Regarding the empirical analysis of wage inequality in Germany based on the suggested modification of selection-corrected quantile regressions, this paper addresses two questions. The first one is: What would the wage distribution be if all unemployed were working full-time? Our analysis focuses on medium- and low-educated in the years 1995 and 2010. As to be expected, the selection of the unemployed differs strongly from the full-timers. The unemployed are negatively selected in terms of wages with respect to both observed characteristics and unobservables driving the employment probability. If the unemployed were working full-time, they would be over-represented at the bottom of the wage distribution, and therefore, the overall wage dispersion would be higher. Negative selection is stronger among the low-educated than it is among medium-educated workers.

Our second question is: How would the wage distribution have developed if selection into full-time employment had not changed from 1995 to 2010? We find that for this counterfactual the level of wages in 2010 would have been lower in the lower and middle part of the wage distribution and wage inequality would have been slightly higher. Put differently, over time full-time workers have become less heterogeneous with regard to the factors driving wages as well as the selection into full-time work. This finding seems surprising in light of the existing literature emphasizing the role of composition changes in driving wage inequality (see Lemieux 2006; Dustmann et al. 2009; Biewen et al. 2018, among others). Further, selection due to unobservables did not contribute in a substantial way to the rise in within-group inequality for the medium-educated. Overall, our results suggest that the rise in wage inequality is not driven by previously unemployed individuals, who are negatively selected, entering full-time work. Two limitations regarding our findings are that we omit the high-educated because of the severe censoring in this group and that we only analyze within-education group inequality, both of which possibly explain some of the differences to the previous literature.

Notes

We used the Scientic Use File supplied by the Research Data Centre (FDZ) of the German Federal Employment Agency (BA) at the Institute for Employment Research (IAB), see Vom Berge et al. (2013) for the data documentation.
To account for censoring, one may consider estimating censored quantile regression. Since estimating censored quantile regression involves a major computational problem and since predicting top conditional quantiles may show unsatisfactory results (see the Monte Carlo evidence in Fitzenberger and Winker 2007), we refrain from doing so.
Unemployment benefits are paid for a longer time period above certain age limits, which applies mostly to workers above age 55. Long-term unemployed are covered by other types of welfare which have undergone multiple reforms over the observation timeframe and are not consistently observed in the dataset. Additionally, not all of those receiving welfare benefits are available for employment (e.g., due to illness or early retirement with pensions below welfare levels). We therefore refrain from including the long-term unemployed in our analysis, as they are not well suited for analyzing counterfactual wages if employment was not selective with respect to worker characteristics.
Data source: Regionaldatenbank des Statistischen Bundesamtes. If we include individuals aged 20–60, the strength of the instruments increases. This means that individuals in their early 20s and late 50s are more strongly affected by labor supply shocks of young workers entering the labor force. However, we restrict our empirical analysis to those 25–55 years old because different nonemployment states cannot be distinguished well in our data. Many individuals aged between 20 and 24 are still in education and individuals in their late 50s start leaving the labor force through early retirement.
In principle, one could use the identification-at-infinity sample to estimate selection-corrected quantile regression coefficients consistently. Such an approach hinges on the correctness of the linear specification of the regression model. However, we are also interested in estimating the selection effects explicitly. This allows us to investigate whether our estimation approach fits well the unconditional wage distribution in the selective sample (as a safeguard against an incorrect parametric specification of the quantile regressions) and to estimate the counterfactual unconditional wage distribution for different selection probabilities.
The conditional independence assumption is implied by Assumptions C and E in Buchinsky (1998).
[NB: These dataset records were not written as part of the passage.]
-- ==== Sys2Proof/Machine/Cycle.lean ====
section
/-! DEFINITION. What a cycle does around its instruction (60_exceptions R402, R419): the fetch, the start of the cycle and its
end. -/

namespace Sys2Proof.Machine

/-- `lin(CS, IP)`, where the fetch begins (30_encoding R90). -/
def State.fetchAddr (s : State) : Addr := lin (s.reg .cs) s.IP

/-- The bytes of the instruction stream at `lin(CS, IP) + i` (20_memory R79): six, as many as the longest instruction has
(30_encoding R90). -/
def State.fetchBytes (s : State) : List Byte :=
  [s.readByte s.fetchAddr, s.readByte (s.fetchAddr + 1#20), s.readByte (s.fetchAddr + 2#20), s.readByte (s.fetchAddr + 3#20),
    s.readByte (s.fetchAddr + 4#20), s.readByte (s.fetchAddr + 5#20)]

/-- The start of a cycle after the fetch of its opcode byte: a pending prefix counter is lowered (44_string_prefix R260). -/
def State.startCycle (s : State) : State :=
  { s.nextDraw with segOvrCnt := s.segOvrCnt - 1, repCnt := s.repCnt - 1 }

/-- Step 8 (R402): the count of cycles, and the request every `TICK_PERIOD` of them. -/
def State.countCycle (s : State) : State :=
  { s with
    tickCounter := (s.tickCounter + 1) % s.params.tickPeriod
    tickPending := (s.tickCounter + 1) % s.params.tickPeriod == 0 || s.tickPending }

/-- Step 9 (R402): the single-step trap of a cycle entered with `TrapShadow = 1`, then `TrapShadow <- F.TF`. -/
def State.trapStep (s : State) : Result :=
  andThen (if s.trapShadow then s.deliver 1 else .next s) fun s => .next { s with trapShadow := s.flags.TF }

/-- The condition of step 10 (R402). -/
def State.tickDue (s : State) : Bool :=
  s.tickPending && s.segOvrCnt == 0 && s.repCnt == 0 && s.flags.IF && !s.flags.TF

/-- Step 10 (R402): the delivery of a pending tick. -/
def State.tickStep (s : State) : Result :=
  if s.tickDue then andThen (s.deliver Config.tickVector) fun s => .next { s with tickPending := false } else .next s

/-- `EndOfCycle` (R402). -/
def State.endOfCycle (s : State) : Result :=
  andThen s.countCycle.trapStep fun s => andThen s.tickStep fun s => .next s.nextDraw

/-- Store bytes one after another from an address on. -/
def State.putBytes (s : State) (a : Addr) (bs : List Byte) : State :=
  match bs with
  | [] => s
  | b :: rest => (s.putByte a b).putBytes (a + 1#20) rest

end Sys2Proof.Machine
end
The basic idea to transform the dependent variable is similar to the companion paper Biewen et al. (2020), which estimates the selection bias in employment for the estimation of the gender wage gap. However, there are two key methodological differences. First, our paper only transforms the dependent variable while leaving the covariates unchanged, while Biewen et al. (2020) transform both the dependent variable and the covariates. Second, our approach to determine the transformation factor relies on the identification-at-infinity approach, which is plausible in our setting. Biewen et al. (2020) assume a location-scale model $Y^{*}=X\beta +g(x)u$, where u is the rank in the conditional distribution of $Y^*$ given x and derive a transformation factor based on the estimated conditional dispersion in the selective sample under the assumption that the dispersion of ranks in the selective sample is a function of the first-stage selection probability.
Huber and Melly (2015) use the alternative semiparametric estimator suggested by Klein and Spady (1993), which is also part of the implementation of the test provided by Huber and Melly (2015). We have experimented with both approaches (Probit and Klein and Spady, 1993) for some cases in our application and find little difference between the two with regard to the fitted probabilities (the comparison is available upon request). For simplicity and for computational reasons, the empirical analysis in this paper is based on the Probit regressions for the first stage.
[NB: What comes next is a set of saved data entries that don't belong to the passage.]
-- ==== Sys2Proof/Machine/Launch.lean ====
section
/-! DEFINITION. The launch state with a boot image (10_state R38, 70_reset_and_hazards R440): what the boot glue establishes before
the first cycle. -/

namespace Sys2Proof.Machine

/-- `linear(0xF000, 0x0100)`, the first byte of the boot image and the entry point (10_state R38). -/
def bootAddr : Addr := lin 0xF000 0x0100

/-- The bytes of the boot image window (00_scope R5): a longer image is cut. -/
def bootImageMax : Nat := 0xFF00

/-- What the boot glue sets besides the image (table of 10_state R38); what the spec leaves unspecified stays as it stands in `s`. -/
def State.bootContext (s : State) : State :=
  { s with
    regs := ((s.regs.set .cs 0xF000).set .ax 0).set .dx (withByte false 0x80 (s.reg .dx))
    flags := { s.flags with TF := false }
    IP := 0x0100
    segOvrCnt := 0
    repCnt := 0
    trapShadow := false
    tickPending := false
    tickCounter := 0
    runState := .running }

/-- The boot glue: `s` gives what the spec leaves unspecified at launch, and the image is copied to linear 0xF0100, cut at 0xFF00 bytes
(10_state R38, 70_reset_and_hazards R440). -/
def State.bootLoad (s : State) (image : List Byte) : State := s.bootContext.putBytes bootAddr (image.take bootImageMax)

/-- The launch state with a boot image; what the spec leaves unspecified is as in `State.reset` (log 3 to log 6, log 18). -/
def State.launch (image : List Byte) : State := State.reset.bootLoad image

end Sys2Proof.Machine
end

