/-- The hooks: `PUTCHAR` passes `AL`; `DISK_WRITE` passes its arguments and changes `AL` alone; `DISK_READ` changes `AL` and at most
`AX` bytes from `ES:BX` on; `GET_RTC` stores 40 bytes there, the DST field 0, and the millisecond counter. Each calls the host once.
For the two that store, the bytes stored to are ordinary memory (48_io_flags_misc R365 to R368). The list of calls is the model's own
(log 17). -/
def Obligations.Hooks : Prop :=
  ∀ s : State,
    JumpsTo .putchar s { s with hostCalls := s.hostCalls ++ [.charOut s.AL] } (s.IP.toNat + 2) ∧
    (RunsTo .diskWrite s 2 fun t =>
      (∃ data, t.hostCalls = s.hostCalls ++
        [.disk (s.reg8 2) .write (lin (s.reg .es) (s.reg .bx)) ((s.reg .bp).toNat * 512) (s.reg .ax) data] ∧
        data.length = (s.reg .ax).toNat ∧
        ∀ k < (s.reg .ax).toNat, data[k]? = some (s.readByte (lin (s.reg .es) (s.reg .bx) + BitVec.ofNat 20 k))) ∧
      Frame s { t with hostCalls := s.hostCalls } [regAddr .byte 0] []) ∧
    (s.mem.wf memSize = true →
      ((∀ a ∈ bytesFrom (lin (s.reg .es) (s.reg .bx)) (s.reg .ax).toNat, cellAt a = .plain) →
        RunsTo .diskRead s 2 fun t =>
          t.hostCalls = s.hostCalls ++
            [.disk (s.reg8 2) .read (lin (s.reg .es) (s.reg .bx)) ((s.reg .bp).toNat * 512) (s.reg .ax) []] ∧
          ∃ k ≤ (s.reg .ax).toNat, Frame s { t with hostCalls := s.hostCalls }
            (bytesFrom (lin (s.reg .es) (s.reg .bx)) k ++ [regAddr .byte 0]) []) ∧
      ((∀ a ∈ bytesFrom (lin (s.reg .es) (s.reg .bx)) 40 ++ bytesFrom s.params.rtcMsAddr s.params.rtcMsLen,
          cellAt a = .plain) →
        RunsTo .getTime s 2 fun t =>
          t.hostCalls = s.hostCalls ++ [.clock] ∧
          (∀ k, 32 ≤ k → k < 36 →
            lin (s.reg .es) (s.reg .bx) + BitVec.ofNat 20 k ∉ bytesFrom s.params.rtcMsAddr s.params.rtcMsLen →
              t.readByte (lin (s.reg .es) (s.reg .bx) + BitVec.ofNat 20 k) = 0) ∧
          Frame s { t with hostCalls := s.hostCalls }
            (bytesFrom (lin (s.reg .es) (s.reg .bx)) 40 ++ bytesFrom s.params.rtcMsAddr s.params.rtcMsLen) []))

/-! ### Reserved encodings -/

/-- A running machine refuses an encoding as reserved exactly when its first two bytes are on the list of reserved encodings; and each of
the reserved instructions is refused in every state (30_encoding R104, 45_shift_rotate R288, 48_io_flags_misc R369, R370, R371). -/
def Obligations.ReservedEncodings : Prop :=
  (∀ s : State, s.runState = .running → ¬(s.reg .cs = 0 ∧ s.IP = 0) →
    (step s = .refused .reservedEncoding ↔
      reservedBytes (s.readByte (lin (s.reg .cs) s.IP)) (s.readByte (lin (s.reg .cs) s.IP + 1)) = true)) ∧
  ∀ (s : State) (sub : Byte) (x16 : Fin 16) (x2 : Fin 2) (m : ModRM) (w : Width) (count : ShiftCount) (mod : Fin 4)
    (reg rm : RegNum),
    ∀ i ∈ [Instr.reserved0F sub, .reserved60to6F x16, .reserved8C m, .reserved8D reg rm, .reserved8E m, .reserved8F m,
        .reservedC0C1 w mod rm, .reservedC4 reg rm, .reservedC5 reg rm, .reservedC6 m, .reservedC7 m, .reservedC8C9 x2,
        .reservedD0toD3 w count mod rm, .reservedD6, .reservedF1, .reservedF6F7 w mod rm, .reservedFE m, .reservedFF3 rm,
        .reservedFF5 rm, .reservedFF7 mod rm],
      exec i s = .refused .reservedEncoding
end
This is analogous to the heteroscedasticity correction approach of Chen and Khan (2003), using a heteroscedasticity correction based on the inter-quartile range of the conditional distribution.
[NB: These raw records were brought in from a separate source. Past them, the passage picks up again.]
theorem andThen_eq_next {r : Result} {k : State → Result} {t : State} :
    andThen r k = .next t ↔ ∃ s, r = .next s ∧ k s = .next t := by
  cases r <;> simp [andThen]

theorem andThen_assoc (r : Result) (k l : State → Result) :
    andThen (andThen r k) l = andThen r fun s => andThen (k s) l := by
  cases r <;> rfl

/-! ### Bytes of a word -/

theorem getLsbD_byteOf (h : Bool) (w : Word) (i : Nat) :
    (byteOf h w).getLsbD i = (decide (i < 8) && w.getLsbD (8 * h.toNat + i)) := by
  cases h <;> simp [byteOf, BitVec.getLsbD_extractLsb', BitVec.getLsbD_setWidth]

theorem getLsbD_join (a b : Byte) (i : Nat) :
    (a ++ b : Word).getLsbD i = if i < 8 then b.getLsbD i else a.getLsbD (i - 8) :=
  BitVec.getLsbD_append

@[simp] theorem byteOf_true_append (a b : Byte) : byteOf true (a ++ b) = a := by
  refine BitVec.eq_of_getLsbD_eq fun i hi => ?_
  rw [getLsbD_byteOf, getLsbD_join, if_neg (by simp), decide_eq_true hi]
  simp

@[simp] theorem byteOf_false_append (a b : Byte) : byteOf false (a ++ b) = b := by
  refine BitVec.eq_of_getLsbD_eq fun i hi => ?_
  rw [getLsbD_byteOf, getLsbD_join, if_pos (by simpa using hi), decide_eq_true hi]
  simp

@[simp] theorem byteOf_append_byteOf (w : Word) : byteOf true w ++ byteOf false w = w := by
  refine BitVec.eq_of_getLsbD_eq fun i hi => ?_
  have hi' : i < 16 := hi
  rw [getLsbD_join, getLsbD_byteOf, getLsbD_byteOf]
  split
  · next h => rw [decide_eq_true h]; simp
  · next h =>
    rw [decide_eq_true (show i - 8 < 8 by omega), show 8 * true.toNat + (i - 8) = i by simp; omega]
    simp

@[simp] theorem byteOf_withByte (h : Bool) (b : Byte) (w : Word) : byteOf h (withByte h b w) = b := by
  cases h
  · exact byteOf_false_append _ _
  · exact byteOf_true_append _ _

@[simp] theorem byteOf_withByte_low (b : Byte) (w : Word) : byteOf false (withByte true b w) = byteOf false w :=
  byteOf_false_append _ _

@[simp] theorem byteOf_withByte_high (b : Byte) (w : Word) : byteOf true (withByte false b w) = byteOf true w :=
  byteOf_true_append _ _

/-! ### The layout of the register page -/

theorem cellAt_offset (o : Nat) (h : o < 50) : cellAt (Config.regsBase + BitVec.ofNat 20 o) = pageLayout.getD o .plain := by
  have h2 : (Config.regsBase + BitVec.ofNat 20 o - Config.regsBase).toNat = o := by
    rw [BitVec.add_comm, BitVec.add_sub_cancel, BitVec.toNat_ofNat]
    exact Nat.mod_eq_of_lt (by omega)
  unfold cellAt
  rw [h2, if_pos h]

theorem exists_offset {a : Addr} (h : cellAt a ≠ .plain) :
    ∃ o, o < 50 ∧ a = Config.regsBase + BitVec.ofNat 20 o ∧ cellAt a = pageLayout.getD o .plain := by
  by_cases ho : (a - Config.regsBase).toNat < 50
  · refine ⟨(a - Config.regsBase).toNat, ho, ?_, if_pos ho⟩
    rw [BitVec.ofNat_toNat, BitVec.setWidth_eq, BitVec.add_comm, BitVec.sub_add_cancel]
  · exact absurd (if_neg ho) h

theorem pageLayout_reg : ∀ o < 50, ∀ r h, pageLayout.getD o .plain = .reg r h → o = 2 * r.slot + h.toNat := by
  intro o ho r h
  revert ho o
  cases r <;> cases h <;> decide

theorem pageLayout_flag : ∀ o < 50, ∀ x, pageLayout.getD o .plain = .flag x →
    Config.regsBase + BitVec.ofNat 20 o = flagAddr x := by
  intro o ho x
  revert ho o
  cases x <;> decide

theorem pageLayout_scratch : ∀ o < 50, ∀ h, pageLayout.getD o .plain = .scratch h → o = 26 + h.toNat := by
  intro o ho h
  revert ho o
  cases h <;> decide

/-- Which address holds a byte of a register. -/
theorem cellAt_eq_reg {a : Addr} {r : Reg} {h : Bool} : cellAt a = .reg r h ↔ a = r.addr + BitVec.ofNat 20 h.toNat := by
  constructor
  · intro e
    obtain ⟨o, ho, rfl, e2⟩ := exists_offset (a := a) (by simp [e])
    rw [pageLayout_reg o ho r h (e2.symm.trans e), Reg.addr, BitVec.add_assoc, ← BitVec.ofNat_add]
  · rintro rfl
    cases r <;> cases h <;> decide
This specification yields better fits and more reliable findings than using a polynomial in the inverse Mills’ Ratio $\lambda $ (detailed results are available upon request).
The more salient approach would be instead to apply Buchinsky’s estimator literally by estimating quantile regressions for the transformed model with selection correction based on the full sample. However, doing so yields noisy estimates along the distribution despite not reflecting significant differences according to the Huber/Melly test. In contrast, the OLS estimates yield more satisfactory results regarding the fit of the observed distribution and the predicted counterfactual distribution.
The code provided by Huber and Melly (2015) could be adjusted to provide cluster robust inference.
“Appendix A.1” of the companion paper Biewen et al. (2020) provides a detailed discussion of the issue and what to do about it.
We are grateful to a referee who suggested to investigate further admissible transformations.
Also, Machado (2017) finds differences in direction of selection across different sociodemographic groups.
Based on estimating selection-corrected distribution functions, Chernozhukov et al. (2019) and Fernandez-Val et al. (2019) propose a decomposition of changes in wage inequality over time which allows to distinguish the effects of changes in observables, in coefficients for observables, and in selection on unobservables (both regarding selection probabilities and the link between selection probabilities and the dependent variable). Chernozhukov et al. (2019) distinguish further between the selection structure effect (the change in selection probabilities) and the change in selection sorting (the aforementioned link). The second counterfactual, we estimate, quantifies the selection structure effect. However, this is done in comparison with a counterfactual which keeps selection of observables as in the base year and we assumes that both parts of the selection on unobservables remain unchanged.
This is done for two reasons. First, the propensity scores based on a Probit regression pooling the two education groups and using the same regional instruments differ notably from those based on Probit regressions by education group. Second, we could not find a transformed model passing the Huber–Melly test when we account for selection based on a pooled Probit. Detailed results are available upon request. We conclude that the selection into full-time work and the effect of selection on observed wages differ between the two education groups.
This is an identifying assumption, which cannot be tested, and, unfortunately, we are not aware of auxiliary empirical evidence supporting or questioning this assumption. The exogeneity of the instruments in the short run is plausible because wage setting in Germany responds to local labor market conditions in a sluggish way (e.g., because of collective bargaining).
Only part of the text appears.